/-! ### Events of a thread -/

/-- RESULT_LANDING: the results due by the thread's schedule clock land; while it drains, the clock moves on to the next
landing (06 R142, R144, R160). -/
def execResultLanding (g w : Nat) (s : State) : Out :=
  match getWarp s g w with
  | none => .next s
  | some x =>
    match x.lw with
    | none => .next s
    | some l =>
      let due := l.flights.filter (fun f => f.slot ≤ l.slot)
      if !due.isEmpty || !l.draining then .next (setWarp s g w (landUpTo x l.slot))
      else match leastBy (fun f => [f.slot]) lexLt l.flights with
        | none => .next s
        | some f =>
          .next (setWarp s g w (landUpTo { x with lw := some { l with slot := f.slot } } f.slot))

/-- LW_LD_COMPLETE: the 32 elements are written and the token counts one less (06 R149, R151). -/
def execLwLdComplete (id : Nat) (s : State) : Out :=
  match s.loads.find? (fun l => l.id = id && l.kind = .lwld) with
  | none => .next s
  | some l => if (darkHbm s (l.reads.map (fun r => r.2.2.1))).isEmpty && loadGone s l then .next (landLoad s l) else .next s

/-- LW_ST_COMPLETE: the stores of an LW.ST that a token counts are performed (06 R149). -/
def execLwStComplete (id : Nat) (s : State) : Out :=
  match s.stores.find? (fun e => e.id = id && e.token.isSome) with
  | none => .next s
  | some e => if Access.ready s (.store e) then .next (reapAll (performStore s e)) else .next s

/-- The warp that a thread resumes as (04 R115, 06 R160). -/
def resumeWarp (x : Warp) (pc : Word64) (clock : Nat) : Warp :=
  { x with lw := none, frags := [(0, ⟨pc, 0, 0xFFFFFFFF, 0, 0, .ready, clock, false⟩)], wmask := 0xFFFFFFFF }

/-- MODE_SIMT_DRAIN_DONE: every result has landed, every token is complete and every command has its effect; the thread is a warp
again, the warps that it held resume, and a MODE.LW that waits may proceed (06 R141, R160). -/
def execModeSimtDrainDone (g w : Nat) (s : State) : Out :=
  match getWarp s g w with
  | none => .next s
  | some x =>
    match x.lw with
    | none => .next s
    | some l =>
      if !l.draining || !l.tokens.isEmpty || !l.pend.isEmpty || x.bank.isSome then .next s
      else .next (unblockLw (wakeAll (setWarp s g w (resumeWarp (landFlights x) l.pc s.clock))) (coreOf s g))

end Sys2Proof.Machine
end

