-- ==== Sys2Proof/Machine/Dispatch.lean ====
section
/-!
DEFINITION. Dispatch: the meaning of each constructor of Instr, by one direct call.
-/

namespace Sys2Proof.Machine

/-- The effect of an instruction, or of a step of another agent. -/
def exec (i : Instr) (s : State) : Host.Outcome State Fault Refusal :=
  match i with
  | .nop f => Sys2Proof.Machine.execNop f s
  | .bra f => Sys2Proof.Machine.execBra f s
  | .brx f => Sys2Proof.Machine.execBrx f s
  | .join f => Sys2Proof.Machine.execJoin f s
  | .call f => Sys2Proof.Machine.execCall f s
  | .ret f => Sys2Proof.Machine.execRet f s
  | .exit f => Sys2Proof.Machine.execExit f s
  | .yield f => Sys2Proof.Machine.execYield f s
  | .sleep f => Sys2Proof.Machine.execSleep f s
  | .sleepExpiry g w e => Sys2Proof.Machine.execSleepExpiry g w e s
  | .ballot f => Sys2Proof.Machine.execBallot f s
  | .vote f => Sys2Proof.Machine.execVote f s
  | .mskOp f => Sys2Proof.Machine.execMskOp f s
  | .mskSave f => Sys2Proof.Machine.execMskSave f s
  | .mskWset f => Sys2Proof.Machine.execMskWset f s
  | .popcM f => Sys2Proof.Machine.execPopcM f s
  | .firstM f => Sys2Proof.Machine.execFirstM f s
  | .leader f => Sys2Proof.Machine.execLeader f s
  | .shfl f => Sys2Proof.Machine.execShfl f s
  | .bcast f => Sys2Proof.Machine.execBcast f s
  | .lscan f => Sys2Proof.Machine.execLscan f s
  | .lred f => Sys2Proof.Machine.execLred f s
  | .getsr f => Sys2Proof.Machine.execGetsr f s
  | .setsr f => Sys2Proof.Machine.execSetsr f s
  | .modeLw f => Sys2Proof.Machine.execModeLw f s
  | .modeLwUnblock core => Sys2Proof.Machine.execModeLwUnblock core s
  | .iadd f => Sys2Proof.Machine.execIadd f s
  | .isub f => Sys2Proof.Machine.execIsub f s
  | .iaddc f => Sys2Proof.Machine.execIaddc f s
  | .imul f => Sys2Proof.Machine.execImul f s
  | .imulh f => Sys2Proof.Machine.execImulh f s
  | .imad f => Sys2Proof.Machine.execImad f s
  | .imin f => Sys2Proof.Machine.execImin f s
  | .imax f => Sys2Proof.Machine.execImax f s
  | .iabsd f => Sys2Proof.Machine.execIabsd f s
  | .ishl f => Sys2Proof.Machine.execIshl f s
  | .ishr f => Sys2Proof.Machine.execIshr f s
  | .ishra f => Sys2Proof.Machine.execIshra f s
  | .fshf f => Sys2Proof.Machine.execFshf f s
  | .bool3 f => Sys2Proof.Machine.execBool3 f s
  | .bfx f => Sys2Proof.Machine.execBfx f s
  | .bfi f => Sys2Proof.Machine.execBfi f s
  | .clz f => Sys2Proof.Machine.execClz f s
  | .popc f => Sys2Proof.Machine.execPopc f s
  | .brev f => Sys2Proof.Machine.execBrev f s
  | .icmp f => Sys2Proof.Machine.execIcmp f s
  | .sel f => Sys2Proof.Machine.execSel f s
  | .idp4 f => Sys2Proof.Machine.execIdp4 f s
  | .mov f => Sys2Proof.Machine.execMov f s
  | .movi f => Sys2Proof.Machine.execMovi f s
  | .bysel f => Sys2Proof.Machine.execBysel f s
  | .fadd f => Sys2Proof.Machine.execFadd f s
  | .fsub f => Sys2Proof.Machine.execFsub f s
  | .fmul f => Sys2Proof.Machine.execFmul f s
  | .ffma f => Sys2Proof.Machine.execFfma f s
  | .fmin f => Sys2Proof.Machine.execFmin f s
  | .fmax f => Sys2Proof.Machine.execFmax f s
  | .fcmp f => Sys2Proof.Machine.execFcmp f s
  | .frcp f => Sys2Proof.Machine.execFrcp f s
  | .frsq f => Sys2Proof.Machine.execFrsq f s
  | .fsqrt f => Sys2Proof.Machine.execFsqrt f s
  | .fdiv f => Sys2Proof.Machine.execFdiv f s
  | .fexp2 f => Sys2Proof.Machine.execFexp2 f s
  | .flog2 f => Sys2Proof.Machine.execFlog2 f s
  | .fsinpi f => Sys2Proof.Machine.execFsinpi f s
  | .fcospi f => Sys2Proof.Machine.execFcospi f s
  | .ftanh f => Sys2Proof.Machine.execFtanh f s
  | .fclass f => Sys2Proof.Machine.execFclass f s
  | .frnd f => Sys2Proof.Machine.execFrnd f s
  | .fscale f => Sys2Proof.Machine.execFscale f s
  | .cvt f => Sys2Proof.Machine.execCvt f s
  | .pack f => Sys2Proof.Machine.execPack f s
  | .unpack f => Sys2Proof.Machine.execUnpack f s
  | .qblk f => Sys2Proof.Machine.execQblk f s
  | .dqblk f => Sys2Proof.Machine.execDqblk f s
  | .sadd f => Sys2Proof.Machine.execSadd f s
  | .ssub f => Sys2Proof.Machine.execSsub f s
  | .smul f => Sys2Proof.Machine.execSmul f s
  | .smulh f => Sys2Proof.Machine.execSmulh f s
  | .sand f => Sys2Proof.Machine.execSand f s
  | .sor f => Sys2Proof.Machine.execSor f s
  | .sxor f => Sys2Proof.Machine.execSxor f s
  | .sshl f => Sys2Proof.Machine.execSshl f s
  | .sshr f => Sys2Proof.Machine.execSshr f s
  | .sshra f => Sys2Proof.Machine.execSshra f s
  | .smin f => Sys2Proof.Machine.execSmin f s
  | .smax f => Sys2Proof.Machine.execSmax f s
  | .scmp f => Sys2Proof.Machine.execScmp f s
  | .ssel f => Sys2Proof.Machine.execSsel f s
  | .smov f => Sys2Proof.Machine.execSmov f s
  | .sli f => Sys2Proof.Machine.execSli f s
  | .sld f => Sys2Proof.Machine.execSld f s
  | .sst f => Sys2Proof.Machine.execSst f s
  | .sbfx f => Sys2Proof.Machine.execSbfx f s
  | .sclz f => Sys2Proof.Machine.execSclz f s
  | .spopc f => Sys2Proof.Machine.execSpopc f s
  | .v2s f => Sys2Proof.Machine.execV2s f s
  | .ld f => Sys2Proof.Machine.execLd f s
  | .loadLands id => Sys2Proof.Machine.execLoadLands id s
  | .st f => Sys2Proof.Machine.execSt f s
  | .pref f => Sys2Proof.Machine.execPref f s
  | .cctl f => Sys2Proof.Machine.execCctl f s
  | .hflush f => Sys2Proof.Machine.execHflush f s
  | .hinv f => Sys2Proof.Machine.execHinv f s
  | .hinvComplete g w e => Sys2Proof.Machine.execHinvComplete g w e s
  | .phase f => Sys2Proof.Machine.execPhase f s
  | .padq f => Sys2Proof.Machine.execPadq f s
  | .atom f => Sys2Proof.Machine.execAtom f s
  | .atomCas f => Sys2Proof.Machine.execAtomCas f s
  | .red f => Sys2Proof.Machine.execRed f s
  | .atomicRequest id => Sys2Proof.Machine.execAtomicRequest id s
  | .dedupAck id => Sys2Proof.Machine.execDedupAck id s
  | .fence f => Sys2Proof.Machine.execFence f s
  | .barInit f => Sys2Proof.Machine.execBarInit f s
  | .barArrive f => Sys2Proof.Machine.execBarArrive f s
  | .barWait f => Sys2Proof.Machine.execBarWait f s
  | .barSync f => Sys2Proof.Machine.execBarSync f s
  | .barQuery f => Sys2Proof.Machine.execBarQuery f s
  | .barrierPhaseComplete g b => Sys2Proof.Machine.execBarrierPhaseComplete g b s
  | .banklock f => Sys2Proof.Machine.execBanklock f s
  | .banklockSpanEnd core g w => Sys2Proof.Machine.execBanklockSpanEnd core g w s
  | .tlwait f => Sys2Proof.Machine.execTlwait f s
  | .tlread f => Sys2Proof.Machine.execTlread f s
  | .copyT f => Sys2Proof.Machine.execCopyT f s
  | .copyL f => Sys2Proof.Machine.execCopyL f s
  | .copyG f => Sys2Proof.Machine.execCopyG f s
  | .copyFill f => Sys2Proof.Machine.execCopyFill f s
  | .copyStat f => Sys2Proof.Machine.execCopyStat f s
  | .copyComplete id => Sys2Proof.Machine.execCopyComplete id s
  | .copyFault id => Sys2Proof.Machine.execCopyFault id s
  | .obRes f => Sys2Proof.Machine.execObRes f s
  | .obResZeroDone id => Sys2Proof.Machine.execObResZeroDone id s
  | .obFree f => Sys2Proof.Machine.execObFree f s
  | .obFreeRelease id => Sys2Proof.Machine.execObFreeRelease id s
  | .anvMma f => Sys2Proof.Machine.execAnvMma f s
  | .anvStepStart id => Sys2Proof.Machine.execAnvStepStart id s
  | .anvStepCommit id => Sys2Proof.Machine.execAnvStepCommit id s
  | .anvZero f => Sys2Proof.Machine.execAnvZero f s
  | .anvZeroComplete id => Sys2Proof.Machine.execAnvZeroComplete id s
  | .anvDrain f => Sys2Proof.Machine.execAnvDrain f s
  | .anvDrainComplete id => Sys2Proof.Machine.execAnvDrainComplete id s
  | .anvLoadz f => Sys2Proof.Machine.execAnvLoadz f s
  | .anvLoadzComplete id => Sys2Proof.Machine.execAnvLoadzComplete id s
  | .anvFault id => Sys2Proof.Machine.execAnvFault id s
  | .gangSet f => Sys2Proof.Machine.execGangSet f s
  | .licAcq f => Sys2Proof.Machine.execLicAcq f s
  | .licRel f => Sys2Proof.Machine.execLicRel f s
  | .licQuery f => Sys2Proof.Machine.execLicQuery f s
  | .licenceTransferDone pair => Sys2Proof.Machine.execLicenceTransferDone pair s
  | .licenceIdleFree pair => Sys2Proof.Machine.execLicenceIdleFree pair s
  | .licenceUrgentHandover pair => Sys2Proof.Machine.execLicenceUrgentHandover pair s
  | .twSig f => Sys2Proof.Machine.execTwSig f s
  | .twWait f => Sys2Proof.Machine.execTwWait f s
  | .recAlloc f => Sys2Proof.Machine.execRecAlloc f s
  | .recCommit f => Sys2Proof.Machine.execRecCommit f s
  | .recAbort f => Sys2Proof.Machine.execRecAbort f s
  | .recInfo f => Sys2Proof.Machine.execRecInfo f s
  | .spawn f => Sys2Proof.Machine.execSpawn f s
  | .pendingSpawnStart core => Sys2Proof.Machine.execPendingSpawnStart core s
  | .regGive f => Sys2Proof.Machine.execRegGive f s
  | .regClaim f => Sys2Proof.Machine.execRegClaim f s
  | .ntfPost f => Sys2Proof.Machine.execNtfPost f s
  | .ntfWait f => Sys2Proof.Machine.execNtfWait f s
  | .trap f => Sys2Proof.Machine.execTrap f s
  | .brk f => Sys2Proof.Machine.execBrk f s
  | .trapRet f => Sys2Proof.Machine.execTrapRet f s
  | .vary f => Sys2Proof.Machine.execVary f s
  | .bundleIssue b => Sys2Proof.Machine.execBundleIssue b s
  | .resultLanding g w => Sys2Proof.Machine.execResultLanding g w s
  | .lwLdComplete id => Sys2Proof.Machine.execLwLdComplete id s
  | .lwStComplete id => Sys2Proof.Machine.execLwStComplete id s
  | .modeSimtDrainDone g w => Sys2Proof.Machine.execModeSimtDrainDone g w s
  | .safePointWatchdog g w => Sys2Proof.Machine.execSafePointWatchdog g w s
  | .limewashGranuleClear core lg => Sys2Proof.Machine.execLimewashGranuleClear core lg s
  | .lampColdThreshold u => Sys2Proof.Machine.execLampColdThreshold u s
  | .lampWakeComplete u => Sys2Proof.Machine.execLampWakeComplete u s
  | .lampRelease u => Sys2Proof.Machine.execLampRelease u s
  | .nearThresholdEnter core lg => Sys2Proof.Machine.execNearThresholdEnter core lg s
  | .nearThresholdLeave core lg => Sys2Proof.Machine.execNearThresholdLeave core lg s
  | .parkWorkgroup g => Sys2Proof.Machine.execParkWorkgroup g s
  | .batchTimerExpiry rnum node => Sys2Proof.Machine.execBatchTimerExpiry rnum node s
  | .workgroupPlace stack => Sys2Proof.Machine.execWorkgroupPlace stack s
  | .preemptVictims stack cand => Sys2Proof.Machine.execPreemptVictims stack cand s
  | .preemptSave g => Sys2Proof.Machine.execPreemptSave g s
  | .workgroupRestore stack g => Sys2Proof.Machine.execWorkgroupRestore stack g s
  | .activate v => Sys2Proof.Machine.execActivate v s
  | .reload v => Sys2Proof.Machine.execReload v s
  | .deactivate v => Sys2Proof.Machine.execDeactivate v s
  | .doorbell sender word => Sys2Proof.Machine.execDoorbell sender word s
  | .trapEntry g w => Sys2Proof.Machine.execTrapEntry g w s
  | .lateFault id cause sub => Sys2Proof.Machine.execLateFault id cause sub s
  | .pageWalkComplete id => Sys2Proof.Machine.execPageWalkComplete id s
  | .atsCompletion id r => Sys2Proof.Machine.execAtsCompletion id r s
  | .priResponse id ok => Sys2Proof.Machine.execPriResponse id ok s
  | .atsInvalidation pasid va len => Sys2Proof.Machine.execAtsInvalidation pasid va len s
  | .tlbInvalidateAll stack v => Sys2Proof.Machine.execTlbInvalidateAll stack v s
  | .tlbInvalidateAsid stack v => Sys2Proof.Machine.execTlbInvalidateAsid stack v s
  | .tlbInvalidateRange stack v => Sys2Proof.Machine.execTlbInvalidateRange stack v s
  | .tlbInvalidationComplete stack => Sys2Proof.Machine.execTlbInvalidationComplete stack s
  | .fsrdWrite stack v => Sys2Proof.Machine.execFsrdWrite stack v s
  | .hostBarRead who bar off n ide => Sys2Proof.Machine.execHostBarRead who bar off n ide s
  | .hostBarWrite who bar off data ide => Sys2Proof.Machine.execHostBarWrite who bar off data ide s
  | .hostAtomicop who bar off => Sys2Proof.Machine.execHostAtomicop who bar off s
  | .pcieLinkTrain width rate => Sys2Proof.Machine.execPcieLinkTrain width rate s
  | .lockInterface t => Sys2Proof.Machine.execLockInterface t s
  | .stopInterface t => Sys2Proof.Machine.execStopInterface t s
  | .ideIntegrityFailure t => Sys2Proof.Machine.execIdeIntegrityFailure t s
  | .keyUpdate ok => Sys2Proof.Machine.execKeyUpdate ok s
  | .tdiUnlockComplete t => Sys2Proof.Machine.execTdiUnlockComplete t s
  | .flitReceive link fl => Sys2Proof.Machine.execFlitReceive link fl s
  | .negativeAcknowledgement link seq => Sys2Proof.Machine.execNegativeAcknowledgement link seq s
  | .linkFailed link => Sys2Proof.Machine.execLinkFailed link s
  | .admissionRequest link bytes tag => Sys2Proof.Machine.execAdmissionRequest link bytes tag s
  | .admissionGrant link tag => Sys2Proof.Machine.execAdmissionGrant link tag s
  | .peerRequest tag pa op => Sys2Proof.Machine.execPeerRequest tag pa op s
  | .linkTrain link peer epoch => Sys2Proof.Machine.execLinkTrain link peer epoch s
  | .hartAccess hart op pa n data => Sys2Proof.Machine.execHartAccess hart op pa n data s
  | .retag v => Sys2Proof.Machine.execRetag v s
  | .sethart v => Sys2Proof.Machine.execSethart v s
  | .domReload v => Sys2Proof.Machine.execDomReload v s
  | .readtag v => Sys2Proof.Machine.execReadtag v s
  | .notifyWindowSet sender j v => Sys2Proof.Machine.execNotifyWindowSet sender j v s
  | .notifyWindowAdd sender j v => Sys2Proof.Machine.execNotifyWindowAdd sender j v s
  | .capw v => Sys2Proof.Machine.execCapw v s
  | .plevelChange core lg level => Sys2Proof.Machine.execPlevelChange core lg level s
  | .supplyDroop island => Sys2Proof.Machine.execSupplyDroop island s
  | .supplyRecover island => Sys2Proof.Machine.execSupplyRecover island s
  | .thermalTrip die => Sys2Proof.Machine.execThermalTrip die s
  | .thermalTripEnd die => Sys2Proof.Machine.execThermalTripEnd die s
  | .sampleWrite core lg => Sys2Proof.Machine.execSampleWrite core lg s
  | .sampctlWrite v => Sys2Proof.Machine.execSampctlWrite v s
  | .hclr v => Sys2Proof.Machine.execHclr v s
  | .update v => Sys2Proof.Machine.execUpdate v s
  | .firmwareUpdateDone status version => Sys2Proof.Machine.execFirmwareUpdateDone status version s
  | .vfFlr t => Sys2Proof.Machine.execVfFlr t s
  | .registerWrite off v => Sys2Proof.Machine.execRegisterWrite off v s
  | .storePerformed id => Sys2Proof.Machine.execStorePerformed id s
  | .clusterPowerGate cluster => Sys2Proof.Machine.execClusterPowerGate cluster s
  | .startInterface t => Sys2Proof.Machine.execStartInterface t s
  | .ideKm t => Sys2Proof.Machine.execIdeKm t s
  | .doorbellCommit => Sys2Proof.Machine.execDoorbellCommit s
  | .endSession => Sys2Proof.Machine.execEndSession s
  | .spdmHeartbeatMissed => Sys2Proof.Machine.execSpdmHeartbeatMissed s
  | .getMeasurements => Sys2Proof.Machine.execGetMeasurements s
  | .bellowsWatchdogRestart => Sys2Proof.Machine.execBellowsWatchdogRestart s
  | .icinv => Sys2Proof.Machine.execIcinv s
  | .unfreeze => Sys2Proof.Machine.execUnfreeze s
  | .start => Sys2Proof.Machine.execStart s
  | .restore => Sys2Proof.Machine.execRestore s
  | .checkpointDone => Sys2Proof.Machine.execCheckpointDone s
  | .powerOnReset => Sys2Proof.Machine.execPowerOnReset s
  | .pcieFundamentalReset => Sys2Proof.Machine.execPcieFundamentalReset s
  | .spdmSessionStart => Sys2Proof.Machine.execSpdmSessionStart s
  | .spdmHeartbeat => Sys2Proof.Machine.execSpdmHeartbeat s
  | .rcmdComplete => Sys2Proof.Machine.execRcmdComplete s
  | .domcmdComplete => Sys2Proof.Machine.execDomcmdComplete s

end Sys2Proof.Machine
end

###

## WORK ORDER:
Among the records above, find the lines where the word "pair" appears and copy them.

## RESPONSE TO THIS TASK:
  | .licenceTransferDone pair => Sys2Proof.Machine.execLicenceTransferDone pair s
  | .licenceIdleFree pair => Sys2Proof.Machine.execLicenceIdleFree pair s
  | .licenceUrgentHandover pair => Sys2Proof.Machine.execLicenceUrgentHandover pair s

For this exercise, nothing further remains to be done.